Tokyo's best ramen-ya

Tokyo's best ramen-ya

Whether you're hitting the town or the futon, nothing warms you up like a bowl from Tokyo's best ramen shops

Recommended: Kururi

Kururi, TokyoSuck it up at Kururi.

If you like places that give old dishes a burst of new life with fresh interpretations, follow Ramen Adventures founder Brian MacDuckston one day, down to Kururi.

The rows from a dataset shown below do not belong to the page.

-- ==== Sys2Proof/Machine/LoadCheck.lean ====
section
/-! DEFINITION. The load-time checks of a schedule image (R465) that its contents can decide. What is known only while a
program runs, and what the spec leaves to Chiwick, is not checked here. -/
namespace Sys2Proof.Machine
open Sys2Proof

/-! Tensor entries (R38, R59, R71, R162). -/

/-- Every channel command of an image. -/
def allChannelCommands (i : Image) : List ChanCmd :=
  let of (g : Option GroupDecl) : List ChanCmd := g.elim [] (fun d => (d.channels.flatMap (·.commands)).map ChanCmd.ofBits)
  i.classes.flatMap (fun k => of k.group) ++ i.programs.flatMap (fun p => of p.group)

/-- Reserved bits of a tensor entry (R70). -/
def tensorReserved (c : BitVec 128) : Nat := fld c 4 12 4 + fld c 8 10 6 + fld c 8 24 8 + fld c 12 0 32

/-- Is entry `n` the OUT_TENSOR of a WIRE 2 command that names its slot (R71)? -/
def agreedEntry (cs : List ChanCmd) (n : Nat) (t : TensorEntry) : Bool :=
  cs.any (fun c => decide (1 ≤ c.opcode ∧ c.opcode ≤ 4 ∧ c.wire = 2) && c.outTensor == n && c.oscSlot == t.oscSlot)

/-- One tensor entry. -/
def tensorOk (cs : List ChanCmd) (c : BitVec 128) (n : Nat) : Bool :=
  let t := TensorEntry.ofBits c
  tensorReserved c == 0 && (Fmt.ofCode t.fmtCode).isSome && t.rnd == t.grad &&
    (!t.grad || [0x00, 0x01, 0x11].contains t.fmtCode) && decide (t.initExp ≠ -128) &&
    (!t.oscEn || t.fmtCode == 0x03 || t.fmtCode == 0x04 || agreedEntry cs n t)

/-- SAT_FRAC is not 0 in at most 4,096 entries of a serve or segment (R71). -/
def satOk (ts : List TensorEntry) (written : List Nat) : Bool :=
  decide ((written.filter (fun i => decide ((ts.getD i .plain).satFrac ≠ 0))).length ≤ 4096)

/-! Commands (R109 to R114, R131 to R150, R162, R173, R174, R264 to R267, R357, R408, R409, R440). -/

/-- WAIT, SIGNAL and END. -/
def syncOk (c : Desc) : Bool :=
  let op := fld c 0 0 8
  (op == 0x10 || op == 0x11 || op == 0x1F) && syncClean c (op == 0x1F) && decide (fld c 4 0 16 ≤ 1023)

/-- A tensor entry that a field names; 0xFFFF names none. -/
def namesInput (ts : List TensorEntry) (i : Nat) : Bool := i == 0xFFFF || decide (i < ts.length)

/-- One MMA or MMA_PAIR command of a court. -/
def mmaOk (s : State) (ts : List TensorEntry) (court : Nat) (c : TileCmd) : Bool :=
  let t := ts.getD c.outTensor .plain
  let runs := (tileOperands c).flatMap (·.1.runs) ++ (tileOutput c t).runs
  c.checkMma t && (c.isPartial || decide (c.outTensor < ts.length)) && namesInput ts c.aTensor && namesInput ts c.bTensor &&
    (tileOperands c).all (fun p => inSd (court / 8) p.1.span || (!p.2 && inBuffer court p.1.span)) &&
    courtPlace court (tileOutput c t).span && !runs.any (noPlace s)

/-- MMA_PAIR is followed by an MMA with the same tile grid (R114). -/
def pairsOk : List Desc → Bool
  | [] => true
  | c :: rest =>
    let a := TileCmd.ofBits c
    let b := TileCmd.ofBits (rest.headD 0)
    (a.opcode != 2 || (!rest.isEmpty && b.opcode == 1 && a.gridRows == b.gridRows && a.gridCols == b.gridCols)) && pairsOk rest

/-- The tile program of a court. -/
def tileOk (s : State) (ts : List TensorEntry) (court : Nat) (p : List Desc) : Bool :=
  decide (court < 128) && pairsOk p && p.all (fun c =>
    if fld c 0 0 8 = 1 ∨ fld c 0 0 8 = 2 then mmaOk s ts court (TileCmd.ofBits c) else syncOk c)

/-- The vector command's gradient rules beside those of its own check (R162, R165, R173). -/
def gradOk (ts : List TensorEntry) (c : VecCmd) : Bool :=
  let grad (i : Nat) : Bool := i != 0xFFFF && (ts.getD i .plain).grad
  match c.opcode with
  | 0x01 => c.subop != 1 || !(grad c.xTensor || grad c.yTensor) || grad c.outTensor
  | 0x09 => [0x00, 0x01, 0x11].contains (inputFmt ts c.xTensor).code
  | _ => true

/-- R174 as far as the command shows it: state in, state out, gradient and update record are apart. -/
def optApart (ts : List TensorEntry) (c : VecCmd) : Bool :=
  if c.opcode ≠ 9 ∨ 2 ≤ c.mode then true
  else
    let n := stateBytes c.mode (c.rows * c.cols)
    let a := (c.yAddr, n)
    let b := (c.zAddr, n)
    let rest := [rowsRun c.xAddr c.stride c.rows ((inputFmt ts c.xTensor).rowBytes c.cols), (c.auxAddr, 64)]
    c.rows == 0 || (!overlaps a b && rest.all (fun r => !overlaps a r && !overlaps b r))

/-- R174 on the working copy that an image declares for an OPT: in the engine's places, and so outside the weight-store window,
and apart from both state regions. -/
def workingOk (ts : List TensorEntry) (court : Nat) (working : List (Nat × Nat)) (c : VecCmd) : Bool :=
  if c.opcode ≠ 9 ∨ 2 ≤ c.mode then true
  else
    match working.find? (fun x => x.1 == c.auxAddr) with
    | none => true
    | some x =>
      let wc : Rows := ⟨x.2, c.stride, c.rows, (ts.getD c.outTensor .plain).fmt.rowBytes c.cols⟩
      let state (a : Nat) : Rows := ⟨a, 0, 1, stateBytes c.mode (c.rows * c.cols)⟩
      courtPlace court wc.span && !wc.meets (state c.yAddr) && !wc.meets (state c.zAddr)

/-- The vector program of an engine. -/
def vecOk (s : State) (ts : List TensorEntry) (working : List (Nat × Nat)) (engine : Nat) (p : List Desc) : Bool :=
  decide (engine < 256) && p.all (fun d =>
    let c := VecCmd.ofBits d
    if 1 ≤ c.opcode ∧ c.opcode ≤ 0x0B then
      c.check (ts.getD c.outTensor .plain) && (c.opcode == 2 || c.opcode == 6 || decide (c.outTensor < ts.length)) &&
        namesInput ts c.xTensor && namesInput ts c.yTensor && gradOk ts c && optApart ts c &&
        workingOk ts (engine / 2) working c &&
        (vecRuns ts c).all (fun r => courtPlace (engine / 2) r && !noPlace s r)
    else syncOk d)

Its innovative twists on miso ramen mark it out as a place that really thinks about its food.

After being awarded countless accolades, it has risen to the top on many people's lists, including MacDuckston's. 

“They use different types of miso paste, fried with fresh vegetables and added to the broth, creating a wonderfully rich soup with a lot of impact,” he says.  

Expect to wait in line for anywhere from 20 minutes to an hour. Miso ramen here is ¥700. 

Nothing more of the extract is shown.